[Opening INPUT section]

/-- A fetch, or the load of a copy, ends: the image stands in its slot, words of failed tier reads marked, each failed
access with its cause logged, and the frame is in HBM, CLEAN where it was fetched (R261, R284, R287, R288). -/
def State.fetchDone (s : State) (p f : Nat) (data : List Byte) (marked : List Nat) (fails : List (Nat × Nat)) : State :=
  let v := s.frm p f
  if v.st ≠ 4 then s else
  let rg := s.frameRg p f
  let src := (s.part p).copies.at? f
  let from_ := match src with
    | some (old, _) => s.frm p old
    | none => v
  let re := s.reEncoded p from_.tent from_.tslot
  let bad (i : Nat) : Bool := marked.contains i || fails.any (fun e => e.1 == i / 512)
  let s := fails.foldl (fun s e => s.spillFail (s.pageReq p from_.tent (from_.tslot * s.slotBytes p + 4096 * e.1)
    (Min.min 4096 (8 * imageLen rg re - 4096 * e.1)) false) e.2) s
  let s := s.putPage (s.slotAddr p v.hslot) rg (src.map (·.2)) (pageWords rg re data bad)
  let s := s.putFrm p f { v with st := 1, clean := src.isNone }
  let s := match src with
    | some (old, _) => (s.modPart p (fun q => { q with copies := q.copies.del f })).unpinFrame p old
    | none => s
  s.wakeStreams p f

/-! ### Sealing and mirror checks (R281, R317, R369) -/

/-- A mirrored pair is bound (R369). -/
def State.mirrored (s : State) : Bool := s.flag .vngMirror 0 0 24

/-- The key of a checked object: kind (0 page, 1 admission, 2 count table, 3 first token), member, layer, draft
and page. -/
def checkKey (kind member layer draft pidx : Nat) : Nat := (((kind * 64 + member) * 256 + layer) * 2 + draft) * 2 ^ 32 + pidx

/-- The body of MIRROR_CHECK (R369); bytes 6 and 7 carry the kind and the member (log entry 23). -/
def checkBody (count kind member layer draft pidx value : Nat) : List Byte :=
  leBytes 4 count ++ leBytes 1 layer ++ leBytes 1 draft ++ leBytes 1 kind ++ leBytes 1 member ++ leBytes 4 pidx ++
    leBytes 4 0 ++ leBytes 8 value

/-- Two checks of one object are compared: they agree, or the request is voided (R369). -/
def State.compareCheck (s : State) (count key mine theirs : Nat) : State :=
  match s.srv.reqs.find? (fun r => r.mirrorNo == count) with
  | none => s
  | some r =>
    if mine = theirs then
      s.modReq r.id (fun r => { r with objs := r.objs.map (fun o =>
        if checkKey (if o.kind = 0 then 0 else o.kind + 1) o.member o.layer (b2n o.draft) o.pidx = key then { o with agreed := true } else o) })
    else
      let seq := s.err.nextSeq
      let s := s.log .mirrorMismatch r.group ((r.members.map (·.cid)).headD 0) 0 r.id (s.fld .vngMirror 0 0 23 0)
      let s := s.modReq r.id (fun r => if r.void.isSome then r else { r with void := some (Code.mirrorMismatch.val, 2, r.group, seq) })
      s.queueAbort r.group Code.mirrorMismatch.val 2 seq false

/-- This module's check of an object is sent to the partner, and compared when the partner's is held (R369, R372). -/
def State.ownCheck (s : State) (count kind member layer draft pidx value : Nat) : State :=
  if !s.mirrored then s else
  let key := checkKey kind member layer draft pidx
  let s := (s.sendMsg mirrorPart (s.fld .vngMirror 0 0 23 0) 0 0x50 (checkBody count kind member layer draft pidx value) []).2
  match s.net.checksIn.find? (fun c => c.1 == count && c.2.1 == key) with
  | some c =>
    ({ s with net := { s.net with checksIn := s.net.checksIn.erase c } } : State).compareCheck count key value c.2.2.1
  | none => { s with net := { s.net with checksOut := s.net.checksOut ++ [(count, key, value, s.up.time)] } }
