/-- The value of a status (Table 12.5). -/
def Status.val : Status → Nat
  | .ok => 0x0000
  | .pktFormat => 0x0101
  | .payloadFetch => 0x0102
  | .conflictLost => 0x0103
  | .resetAbort => 0x0104
  | .weightRange => 0x0105
  | .programImage => 0x0106
  | .programBusy => 0x0107
  | .fenceScope => 0x0108
  | .srvOff => 0x0109
  | .programSpace => 0x010A
  | .cancelled => 0x0201
  | .voided => 0x0202
  | .quotaFull => 0x0203
  | .programAbsent => 0x0204
  | .tokenRange => 0x0205
  | .sampleParam => 0x0206
  | .classRange => 0x0207
  | .routeUnset => 0x0208
  | .draftMismatch => 0x0209
  | .prefixUnknown => 0x020A
  | .prefixMismatch => 0x020B
  | .prefixExists => 0x020C
  | .prefixRange => 0x020D
  | .adapterImage => 0x020E
  | .adapterBusy => 0x020F
  | .adapterUnknown => 0x0210
  | .pauseLate => 0x0211
  | .resumeStale => 0x0212
  | .reqUnknown => 0x0213
  | .sfuImage => 0x0214

/-- The DETAIL field: code, class, partition and the low 32 bits of SEQ (R423). -/
def detailOf (code cls part seq : Nat) : Nat :=
  code % 2 ^ 16 + cls % 2 ^ 8 * 2 ^ 16 + part % 2 ^ 8 * 2 ^ 24 + seq % 2 ^ 32 * 2 ^ 32

/-- DETAIL of a refusal that writes no log record (R423). -/
def refusalDetail (st p : Nat) : Nat := if st = 0 then 0 else detailOf st 0 p 0

/-! ### Ring registers (R329, R330, Table 12.6) -/

/-- A ring's state beyond its registers. -/
def State.ring (s : State) (p r : Nat) : Ring := s.host.rings.atD (p * 8 + r) Ring.fresh
/-- The state with a ring changed. -/
def State.modRing (s : State) (p r : Nat) (f : Ring → Ring) : State :=
  { s with host := { s.host with rings := s.host.rings.put (p * 8 + r) (f (s.ring p r)) } }
/-- Entries of a submission ring. -/
def State.sqN (s : State) (p r : Nat) : Nat := 2 ^ s.fld .prtSqCfg p r 4 0
/-- Entries of a completion ring. -/
def State.cqN (s : State) (p r : Nat) : Nat := 2 ^ s.fld .prtCqCfg p r 4 0
/-- A submission ring is enabled. -/
def State.sqOn (s : State) (p r : Nat) : Bool := s.flag .prtSqCfg p r 8
/-- A completion ring is enabled. -/
def State.cqOn (s : State) (p r : Nat) : Bool := s.flag .prtCqCfg p r 8
/-- Head of a submission ring (R329). -/
def State.sqHead (s : State) (p r : Nat) : Nat := s.fld .prtSqCfg p r 31 16
/-- Base of a submission ring. -/
def State.sqBase (s : State) (p r : Nat) : Nat := s.fld .prtSqBasel p r 31 12 * 4096 + (s.reg .prtSqBaseh p r).toNat * 2 ^ 32
/-- Base of a completion ring. -/
def State.cqBase (s : State) (p r : Nat) : Nat := s.fld .prtCqBasel p r 31 12 * 4096 + (s.reg .prtCqBaseh p r).toNat * 2 ^ 32
/-- Descriptors pending on a ring (R329). -/
def State.pendingDesc (s : State) (p r : Nat) : Nat :=
  ((s.ring p r).tail + s.sqN p r - s.sqHead p r % s.sqN p r) % s.sqN p r
/-- The completion ring has no slot for a record: its tail stands at CQ_HEAD − 1 (R333). -/
def State.cqFull (s : State) (p r : Nat) : Bool :=
  (s.fld .prtCqTail p r 15 0 + 1) % s.cqN p r == (s.ring p r).cqHead % s.cqN p r
/-- Commands of a partition in flight (R297). -/
def State.cmdsUsed (s : State) (p : Nat) : Nat := s.fld .prtSrvStat p 0 30 16

/-- CONTEXTS_USED of a group's leader, from its requests (R297, Table 11.8). -/
def State.syncContexts (s : State) (l : Nat) : State :=
  s.setFld .prtSrvStat l 0 12 0 (s.srv.reqs.filter (fun r => r.group == l)).length

/-! ### Doorbells (R330) -/

/-- Doorbell entries cut to at most n descriptors. -/
def keepDoors : Nat → List (Nat × Nat) → List (Nat × Nat)
  | _, [] => []
  | n, (c, d) :: ds => if n = 0 then [] else (Min.min c n, d) :: keepDoors (n - c) ds

/-- The posted tail set: the latest value stands, and new descriptors take this doorbell's number (R330, R340). -/
def State.postTail (s : State) (p r v : Nat) : State :=
  let old := s.pendingDesc p r
  let s := s.modRing p r (fun g => { g with tail := v })
  let new := s.pendingDesc p r
  let d := s.host.doorNo
  let s : State := { s with host := { s.host with doorNo := d + 1 } }
  s.modRing p r (fun g => { g with doors := if new ≤ old then keepDoors new g.doors else g.doors ++ [(new - old, d)] })

/-- A doorbell: SQ_TAIL (cq false) or CQ_HEAD, from an attach; ignored and logged when it is not the owner's,
when its index is N or more, and when its ring is disabled (R330). -/
def State.doorbell (s : State) (b : Bool) (p r : Nat) (cq : Bool) (v : W32) : State :=
  let idx := v.toNat % 65536
  let n := if cq then s.cqN p r else s.sqN p r
  let on := if cq then s.cqOn p r else s.sqOn p r
  if s.ownerOf p ≠ b || !on || n ≤ idx then s.hostAccess p (p * 0x8000 + r * 0x1000 + (if cq then 4 else 0))
  else if cq then s.modRing p r (fun g => { g with cqHead := idx })
  else s.postTail p r idx

/-! ### The form of packets (R337, R338, Tables 12.3, 12.7, 12.8) -/

/-- Every byte of a field is zero. -/
def zeros (b : List Byte) (off n : Nat) : Bool := ((b.drop off).take n).all (· == 0)

/-- The OPC of a command. -/
def Cmd.opc (c : Cmd) : Nat := leAt c.packet 1 1
/-- The parameters of a command. -/
def Cmd.params (c : Cmd) : List Byte := c.packet.drop 16

/-- A descriptor obeys Table 12.3. -/
def descOk (d : List Byte) : Bool :=
  decide (leAt d 0 1 < 2) && zeros d 1 3 && leAt d 8 8 % 64 == 0 && decide (leAt d 28 4 ≤ 65535) && zeros d 32 32

/-- A packet header names a parameter length of R337. -/
def headerLen (h : List Byte) : Option Nat :=
  let n := leAt h 2 2
  if n % 8 = 0 ∧ n ≤ 4080 then some n else none

/-- MEMBERS of PREFILL_SUBMIT. -/
def submitMembers (b : List Byte) : Nat := leAt b 6 1
/-- NTOK of a member. -/
def submitNtok (b : List Byte) (i : Nat) : Nat := leAt b (64 + 48 * i) 4

/-- The parameter length that each command has (R337). -/
def opcLen (opc : Nat) (b : List Byte) : Option Nat :=
  match opc with
  | 0x01 => some (64 + 48 * submitMembers b)
  | 0x02 => some 24
  | 0x03 => some 8
  | 0x04 => some 8
  | 0x05 => some 8
  | 0x06 => some 8
  | 0x07 => some 16
  | 0x08 => some 16
  | 0x09 => some 8
  | 0x0A => some 8
  | 0x0B => some 16
  | 0x0C => some 8
  | 0x0D => some 16
  | 0x0E => some 32
  | _ => none

/-- A node of EXPORT_ROUTE: a node ID of R351, or none where that is allowed (Table 12.7). -/
def routeNode (v : Nat) (mayNone : Bool) : Bool := decide (0 < v) && (decide (v < 0xFFFFFF) || (mayNone && v == 0xFFFFFF))

/-- The parameters of a command obey Tables 12.7 and 12.8. -/
def paramsOk (opc : Nat) (b : List Byte) : Bool :=
  match opc with
  | 0x01 =>
    let m := submitMembers b
    decide (leAt b 4 1 ≤ 2) && decide (leAt b 5 1 < 8) && decide (1 ≤ m) && decide (m ≤ 64) &&
      (bitField (leAt b 5 1) 1 1 == 0 || m == 1) && zeros b 7 1 && zeros b 10 6 && zeros b 36 28 &&
      (List.range m).all (fun i => decide (1 ≤ submitNtok b i) && zeros b (69 + 48 * i) 11)
  | 0x02 =>
    decide (leAt b 20 1 ≤ 1) && (if leAt b 20 1 = 0 then zeros b 12 4 && decide (leAt b 21 1 ≤ 63) else zeros b 21 1) && zeros b 22 2
  | 0x04 => zeros b 2 6
  | 0x05 => leAt b 0 8 % 64 == 0
  | 0x06 => decide (leAt b 0 1 ≤ 2) && zeros b 1 1 && zeros b 4 4
  | 0x07 => zeros b 12 4
  | 0x08 => decide (leAt b 4 1 ≤ 1) && zeros b 5 3 && leAt b 8 8 % 64 == 0
  | 0x09 => decide (leAt b 4 1 ≤ 1) && zeros b 5 3
  | 0x0A => zeros b 4 4
  | 0x0B => decide (leAt b 4 4 ≠ 0) && decide (leAt b 8 4 ≠ 0) && zeros b 12 4
  | 0x0C => zeros b 5 3
  | 0x0D => decide (1 ≤ leAt b 4 4) && decide (leAt b 4 4 ≤ 131072) && leAt b 8 4 % 64 == 0 && zeros b 12 4
  | 0x0E =>
    zeros b 1 3 && routeNode (leAt b 4 4) false && routeNode (leAt b 12 4) true && routeNode (leAt b 20 4) false && zeros b 28 4
  | _ => true

/-- PAY_LEN is the length that the parameters require (R338, Table 12.7). -/
def payLenOk (opc : Nat) (b : List Byte) (n : Nat) : Bool :=
  match opc with
  | 0x01 => n == 4 * ((List.range (submitMembers b)).map (submitNtok b)).sum
  | 0x04 => true
  | 0x05 => decide (64 ≤ n) && n % 64 == 0
  | 0x06 => leAt b 0 1 != 2 || n == 0
  | 0x09 => n == (if leAt b 4 1 = 1 then 256 else 0)
  | 0x0D => n == 4 * leAt b 4 4
  | _ => n == 0

/-- A packet obeys R337 and Table 12.7, with a payload of n bytes. -/
def packetOk (pkt : List Byte) (n : Nat) : Bool :=
  let opc := leAt pkt 1 1
  let b := pkt.drop 16
  decide (16 ≤ pkt.length) && leAt pkt 0 1 == 1 && zeros pkt 4 12 && (headerLen pkt).isSome && leAt pkt 2 2 == b.length &&
    opcLen opc b == some b.length && paramsOk opc b && payLenOk opc b n

/-- Entries of a scatter list: address, length, and whether the entry is well formed (R337). -/
def scatterList (bs : List Byte) : Nat → List (Nat × Nat × Bool)
  | 0 => []
  | n + 1 =>
    let k := leAt bs 8 4
    (leAt bs 0 8, k, decide (1 ≤ k) && zeros bs 12 4) :: scatterList (bs.drop 16) n

/-! ### Records (R332, R333, Table 12.4) -/

/-- A record made now. -/
def State.makeRec (s : State) (tag : W32) (status kind member reqid result detail : Nat) (irq counted : Bool) : Rec × State :=
  let n := s.host.doorNo
  (⟨tag, status, kind, member, reqid % 2 ^ 32, result % 2 ^ 64, detail, irq, counted, n⟩,
   { s with host := { s.host with doorNo := n + 1 } })

/-- The records of a ring's oldest ended commands leave for the completion ring, in ring order (R332). -/
def Ring.advance (g : Ring) : Ring :=
  let done := g.cmds.takeWhile (fun c => c.answer.isSome)
  { g with cmds := g.cmds.dropWhile (fun c => c.answer.isSome), recs := g.recs ++ done.filterMap (·.answer) }

/-- A command of a ring ends with a status and its record (R332, R334). -/
def State.endCmd (s : State) (p r no status reqid result detail : Nat) : State :=
  match (s.ring p r).cmds.find? (fun c => c.no == no && c.answer.isNone) with
  | none => s
  | some c =>
    let (q, s) := s.makeRec c.tag status 0 0 reqid result detail c.irq true
    s.modRing p r (fun g => Ring.advance { g with cmds := g.cmds.map (fun d => if d.no = no then { d with answer := some q } else d) })

/-- A command ends with a status of Table 12.5 and no log record. -/
def State.answer (s : State) (p r : Nat) (c : Cmd) (st : Status) (reqid result : Nat) : State :=
  s.endCmd p r c.no st.val reqid result (refusalDetail st.val p)

/-- The ring that holds a command, by its number. -/
def State.cmdRing (s : State) (no : Nat) : Option (Nat × Nat) :=
  (s.host.rings.find? (fun e => e.2.cmds.any (fun c => c.no == no && c.answer.isNone))).map (fun e => (e.1 / 8, e.1 % 8))

/-- A command that waits on an event ends, wherever its ring. -/
def State.endWaiting (s : State) (no status reqid result detail : Nat) : State :=
  match s.cmdRing no with
  | some (p, r) => s.endCmd p r no status reqid result detail
  | none => s

/-- A command of a ring waits for an event; those behind it may take effect (R332). -/
def State.waitCmd (s : State) (p r no : Nat) : State :=
  s.modRing p r (fun g => { g with cmds := g.cmds.map (fun c => if c.no = no then { c with wait := true } else c) })

/-- A request-end record of a member of a request, for the ring of its PREFILL_SUBMIT (R298, R332). -/
def State.pushEnd (s : State) (q : Request) (member status result detail : Nat) : State :=
  let (r, s) := s.makeRec q.tag status 1 member q.id result detail false false
  s.modRing q.part q.ring (fun g => { g with recs := g.recs ++ [r] })

/-- Every command of a partition that has been fetched and has not ended receives RESET_ABORT, in ring order
(R343). -/
def State.abortCmds (s : State) (p detail : Nat) : State :=
  (List.range 8).foldl (fun s r =>
    (s.ring p r).cmds.foldl (fun s c => s.endCmd p r c.no Status.resetAbort.val 0 0 detail) s) s

/-! ### Front commands (R332, R337) -/

/-- The command of a ring whose turn it is: the oldest that has neither ended nor begun to wait. -/
def State.front (s : State) (p r : Nat) : Option Cmd :=
  (s.ring p r).cmds.find? (fun c => c.answer.isNone && !c.wait)

/-- The front command of a ring where it has this OPC and its payload's reads have ended. -/
def State.frontOf (s : State) (p r opc : Nat) : Option Cmd :=
  match s.front p r with
  | some c => if c.opc = opc ∧ c.payStat.isSome then some c else none
  | none => none

/-- The payload of a command came whole and unpoisoned. -/
def Cmd.paid (c : Cmd) : Bool := c.payStat == some .good

/-- The front command of a ring as a serving command: SRV_OFF ends it while the leader's serving is off (R338). -/
def State.serving (s : State) (p r opc : Nat) (f : Cmd → State) : State :=
  match s.frontOf p r opc with
  | none => s
  | some c => if s.flag .prtSrvCtrl (s.lead p) 0 0 then f c else s.answer p r c .srvOff 0 0

/-! ### Reads of host memory (R322, R331, R335, R337) -/

/-- A read asked of the host through the owning attach. -/
def State.askHost (s : State) (q : HostRead) : State :=
  let t := s.host.nextTag
  { s with host := { s.host with nextTag := t + 1, reads := s.host.reads.put t q, asked := s.host.asked ++ [(t, q)] } }

/-- A read of a kind is in flight for a ring. -/
def State.reading (s : State) (p r : Nat) (f : ReadKind → Bool) : Bool :=
  s.host.reads.any (fun e => e.2.part == p && e.2.ring == r && f e.2.kind)

/-- Reads of a descriptor or its packet. -/
def ReadKind.fetch : ReadKind → Bool
  | .descriptor => true
  | .packet => true
  | _ => false

/-- The state with one command of a ring changed. -/
def State.modCmd (s : State) (p r no : Nat) (f : Cmd → Cmd) : State :=
  s.modRing p r (fun g => { g with cmds := g.cmds.map (fun c => if c.no = no then f c else c) })

/-- The next payload read of a ring: its oldest command that still needs one, at most 4 KiB, not across a
4 KiB boundary; one such read of a ring is in flight at a time (R322, R337). -/
def State.nextPayRead (s : State) (p r : Nat) : State :=
  if !s.attachOpen (s.ownerOf p) || s.reading p r (fun k => !k.fetch) then s else
  match (s.ring p r).cmds.find? (fun c => c.answer.isNone && c.payStat.isNone) with
  | none => s
  | some c =>
    let ask (k : ReadKind) (a n : Nat) : State := s.askHost ⟨p, r, k, a, Min.min n (4096 - a % 4096), leBytes 8 c.no⟩
    if !c.listed then ask .list (c.payAddr + c.payload.length) (16 * c.paySegs - c.payload.length)
    else match c.segs with
      | (a, n) :: _ => ask .payload a n
      | [] => s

[Closing INPUT section]

» TASK GOAL
All that belongs in your answer is the stretch of entries above from the line with "let s := s.log" through the line with "let key := checkKey", printed exactly.

» TASK RESPONSE
      let s := s.log .mirrorMismatch r.group ((r.members.map (·.cid)).headD 0) 0 r.id (s.fld .vngMirror 0 0 23 0)
      let s := s.modReq r.id (fun r => if r.void.isSome then r else { r with void := some (Code.mirrorMismatch.val, 2, r.group, seq) })
      s.queueAbort r.group Code.mirrorMismatch.val 2 seq false

/-- This module's check of an object is sent to the partner, and compared when the partner's is held (R369, R372). -/
def State.ownCheck (s : State) (count kind member layer draft pidx value : Nat) : State :=
  if !s.mirrored then s else
  let key := checkKey kind member layer draft pidx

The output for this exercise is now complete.